BG queries about who actually owns the home:

I am a recent convert to your blog. I enjoy your unconventional, but unfailingly thoughtful, opinions.

Here is something for you to ponder. Assume that the evidence shows that the putative owner of a mortgage is not the actual owner of the mortgage, due to improper transfer procedures in the securitization process, such as a failure to properly endorse and record the necessary transfer documents. The implications for foreclosures may be profound, as you and others have indicated.

But think about this from a different point of view for a minujte. Wouldn’t this logic imply that a nondefaulting homeowner, who has been making all of the payments on his home, has in fact not been paying the proper person? Could the true owner of the mortgage sue the homeowner for not making payments to the true owner? The true owner might want to do this because the banks, servicers and other intermediaries might soon all be broke due to the foreclosure problem.

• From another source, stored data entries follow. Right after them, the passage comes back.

/-! ### The value of a register -/

/-- What a read of a register through a path returns; the WO registers return 0. -/
def State.regValue (s : State) (p : Path) (r : Reg) : Nat :=
  let ring := s.ring (s.selRing p)
  let link := s.link (s.selLink p)
  let gsc := s.ctx (s.selCtx p .glbGscSel)
  let tmu := s.selCtx p .glbTmuSel
  let cs := s.selCtx p .glbCtxSel
  let pv := s.pv (s.selCtx p .glbJobSel)
  let mir := s.mirOf (s.selCtx p .mirSel)
  let nan := (s.ctx (s.selCtx p .errNanSel)).nan
  let port := s.serve.ports[s.selPort p]
  let chan := s.chan (s.selChan p)
  let arr := s.vault.arrays[s.selArray p]
  let sns := s.sel p .snsSel
  match r with
  | .glbId => s.otpField 4 2 * 2 ^ 16 + s.otpField 6 1 * 2 ^ 8 + 0x90
  | .glbBootStat => s.bootStat
  | .glbBootTime => if s.boot.run = .running then s.boot.bootMs.toNat else 0
  | .glbIncarn => s.boot.incarn.toNat
  | .glbVigilCtl => 0
  | .modeCtl => s.mode.ctl
  | .modeStat => s.mode.stat
  | .modeCap => bitAt s.power.capLock 31 + s.power.capWatts
  | .otpStat => s.otpStat
  | .otpSerialLo => s.otpField 8 4
  | .otpSerialHi => s.otpField 12 4
  | .otpSvn => s.otpField 0x70 4
  | .otpSel => s.sel p .otpSel
  | .otpData => s.otpData p
  | .cmdqSel => s.sel p .cmdqSel
  | .cmdqCfg => ring.cfg
  | .cmdqCtxmLo => ring.mask.toNat % 2 ^ 32
  | .cmdqCtxmHi => ring.mask.toNat / 2 ^ 32
  | .cmdqBaseLo => ring.base.toNat % 2 ^ 32
  | .cmdqBaseHi => ring.base.toNat / 2 ^ 32
  | .cmdqCplLo => ring.cpl.toNat % 2 ^ 32
  | .cmdqCplHi => ring.cpl.toNat / 2 ^ 32
  | .cmdqStat => ring.stat
  | .cmdqHead => ring.head.toNat
  | .cmdqTail => ring.tail.toNat
  | .cmdqCplTail => ring.cplTail.toNat
  | .cmdqCplHead => ring.cplHead.toNat
  | .cmdqDmaKick => 0
  | .tickCtl => s.tick.ctl
  | .tickAt => s.tick.tickAt.toNat
  | .tickColl => s.tick.coll
  | .tickNow => s.tick32.toNat
  | .tickStat => s.tick.stat
  | .tickOffset => s.tick.offset.toNat
  | .tickGm => s.tick.gmPrio.toNat * 2 ^ 24 + s.tick.gmIdent.toNat
  | .tickTimeLo => s.tick.time.toNat % 2 ^ 32
  | .tickTimeHi => (s.bank p).latch.toNat
  | .fabIdent => s.fab.pslot.val * 2 ^ 16 + s.fab.ident.toNat
  | .fabDims => s.fab.dims
  | .fabAdopt => s.fab.adoptReg
  | .fabLinkCtl => bitAt s.fab.ctlLock 31 + s.fab.disable.toNat
  | .fabSel => s.sel p .fabSel
  | .fabLinkStat => link.stat
  | .fabNbr => link.nbrSlot.val * 2 ^ 28 + link.nbrIdent.toNat
  | .fabNbrInc => link.nbrInc.toNat
  | .glbMemCap => s.memUnit.cap % 2 ^ 20
  | .glbMemFw => s.fwFrames % 2 ^ 20
  | .glbMemLend => bitAt s.memUnit.lendLock 31 + s.memUnit.lendPages
  | .glbMemLendUse => s.lentFrames % 2 ^ 20
  | .glbMemMig => s.memUnit.migRate.toNat
  | .glbScrub => s.memUnit.scrub % 2 ^ 20
  | .glbTmuSel => s.sel p .glbTmuSel
  | .glbTmuUseT2 => s.useT2 tmu
  | .glbTmuUseT3 => s.useT3 tmu
  | .glbTmuUseT4 => s.useT4 tmu
  | .glbTmuUseSh => ceilDiv ((s.ctx tmu).shUse + s.heldUnits tmu) 32
  | .glbCtxSel => s.sel p .glbCtxSel
  | .glbCtxStat => s.ctxStat cs
  | .glbCtxTenantLo => (s.ctx cs).tenant.toNat % 2 ^ 32
  | .glbCtxTenantHi => (s.ctx cs).tenant.toNat / 2 ^ 32
  | .glbCtxOut => sat32 (s.ctxOut cs)
  | .glbGscSel => s.sel p .glbGscSel
  | .glbGscShare => gsc.share
  | .glbGscDebt => gsc.debtReg
  | .glbGscPre => bitAt s.sched.preLock 31 + s.sched.protectK * 2 ^ 20 + s.sched.liveMax * 2 ^ 15 + s.sched.preWait
  | .glbJobSel => s.sel p .glbJobSel
  | .glbPvCtl => bitAt pv.check 31 + bitAt pv.lvalid 30
  | .glbPvStep => pv.step.toNat
  | .glbPvEpoch => pv.epoch.toNat
  | .glbJobEpoch => pv.mepoch.toNat
  | .glbPvLstep => pv.lstep.toNat
  | .glbPvLepoch => pv.lepoch.toNat
  | .glbSteSel => s.sel p .glbSteSel
  | .glbDmaSel => s.sel p .glbDmaSel
  | .glbDmaStat => s.dmaStat (s.selChan p)
  | .glbDmaBytes => sat32 (chan.bytes / 4096)
  | .glbDmaLevel => sat32 (chan.level / 4096)
  | .glbCleActive => min 65535 s.cle.colls.length
  | .vltLayout => s.vault.layout
  | .vltSel => s.sel p .vltSel
  | .vltWearUsed => min 65535 arr.wearUsed
  | .vltWearSpare => arr.spare % 2 ^ 17
  | .vltWriteDay => sat32 (s.vault.writeDay / 2 ^ 30)
  | .vltStat => s.vltStat
  | .mirSel => s.sel p .mirSel
  | .mirStat => mir.stat + bitAt (s.retains (s.selCtx p .mirSel)) 26
  | .mirSeal => mir.sealStep.toNat
  | .mirSyncTime => mir.syncUs.toNat
  | .mirCtl => bitAt s.mir.lock 31 + s.mir.sentPeriod * 2 ^ 16 + s.mir.settleMs
  | .errCfg => s.cfgErr.reg
  | .errNanSel => s.sel p .errNanSel
  | .errNanRec0 => nan.reg0
  | .errNanRec1 => nan.tid.toNat
  | .errNanRec2 => nan.idx.toNat % 2 ^ 32
  | .errNanRec3 => nan.idx.toNat / 2 ^ 32
  | .errMemSel => s.sel p .errMemSel
  | .errMemStat => (s.selStack p).elim 0 s.memStat
  | .errResSel => s.sel p .errResSel
  | .errRes => s.resReg (s.sel p .errResSel)
  | .errHangLast => s.ras.hangLast
  | .errHangSeq => s.ras.hangSeq.toNat
  | .errRstSel => s.sel p .errRstSel
  | .errWdogCtl => bitAt s.ras.wdogLock 31 + s.ras.wdogDisable.toNat
  | .errEmberStat => s.ras.emberStat
  | .errEvtCfg => s.ras.evtCfg
  | .errEvtBaseLo => s.ras.evtBase.toNat % 2 ^ 32
  | .errEvtBaseHi => s.ras.evtBase.toNat / 2 ^ 32
  | .errEvtProd => s.ras.evtProd.toNat
  | .errEvtCons => s.ras.evtCons.toNat
  | .errTbSel => s.sel p .errTbSel
  | .errTbCfg => s.tbCfg p
  | .errIncident => min 65535 s.ras.incidents.length * 2 ^ 16 + min 65535 s.ras.alarmQ.length
  | .errInjCtl => bitAt s.ras.injLock 31 + bitAt (s.ras.injEnable && !s.injectLock) 0
  | .snsPwr => s.powerLimit * 2 ^ 16 + min 65535 s.power.avg
  | .snsClk => s.snsClk
  | .snsSel => sns
  | .snsVal => (s.sensor sns).1.toNat
  | .snsStat => (s.sensor sns).2.code * 2 ^ 29
  | .glbFeSel => s.sel p .glbFeSel
  | .glbFeStat => port.stat
  | .glbFeIp0 => port.ip.toNat % 2 ^ 32
  | .glbFeIp1 => bitsOf port.ip.toNat 63 32
  | .glbFeIp2 => bitsOf port.ip.toNat 95 64
  | .glbFeIp3 => bitsOf port.ip.toNat 127 96
  | .glbFeGw0 => port.gw.toNat % 2 ^ 32
  | .glbFeGw1 => bitsOf port.gw.toNat 63 32
  | .glbFeGw2 => bitsOf port.gw.toNat 95 64
  | .glbFeGw3 => bitsOf port.gw.toNat 127 96
  | .glbPcieStat => s.pcie.stat
  | .cmdqDb _ => 0
  | .fabFecCe | .fabFecUe | .fabReplay | .fabDrop | .glbTmuFaults | .glbGscOverrun | .glbGscKills | .glbGscLost | .glbGscDefer | .glbPvSkew
  | .glbSteWaste | .glbSteCancel | .glbSteMiss | .glbSteStarve | .glbSteFault | .glbDmaHolds | .glbCleTx | .glbCleRx | .glbCleDup | .glbCleAbort
  | .glbCleWait | .vltCe | .vltUe | .mirSyncBytes | .errCfgCnt | .errGenDrop | .errMemCe | .errMemUe | .errMismatch | .errHangCnt | .errRstCnt
  | .errSupp | .snsMax | .glbFeRxDrop | .glbFeSecDrop | .glbFeTxDrop | .glbPcieErr => s.rcValue p r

It does imply that the wrong party has been paid, in fact, this is exactly why multiple banks have been foreclosing on some houses. The problem is that in the case of a broken line of mortgage transference, it is not only difficult to ascertain the true holder of the debt, but in many cases the connection of the debt to the title is cancelled by virtue of the note proving the claim being destroyed in the process of the transfer. In such cases, the debt may still be owed to the “true owner”, but it is no longer secured by the home.

So, to answer the rest of BG’s questions, yes, the true owner of the debt can sue the homeowner but is very unlikely to because he has no claim on the house. The reason it makes no sense for the true debt-holder to sue the homeowner is that a bankruptcy filing on the part of the homeowner will discharge that debt without relinquishing the house.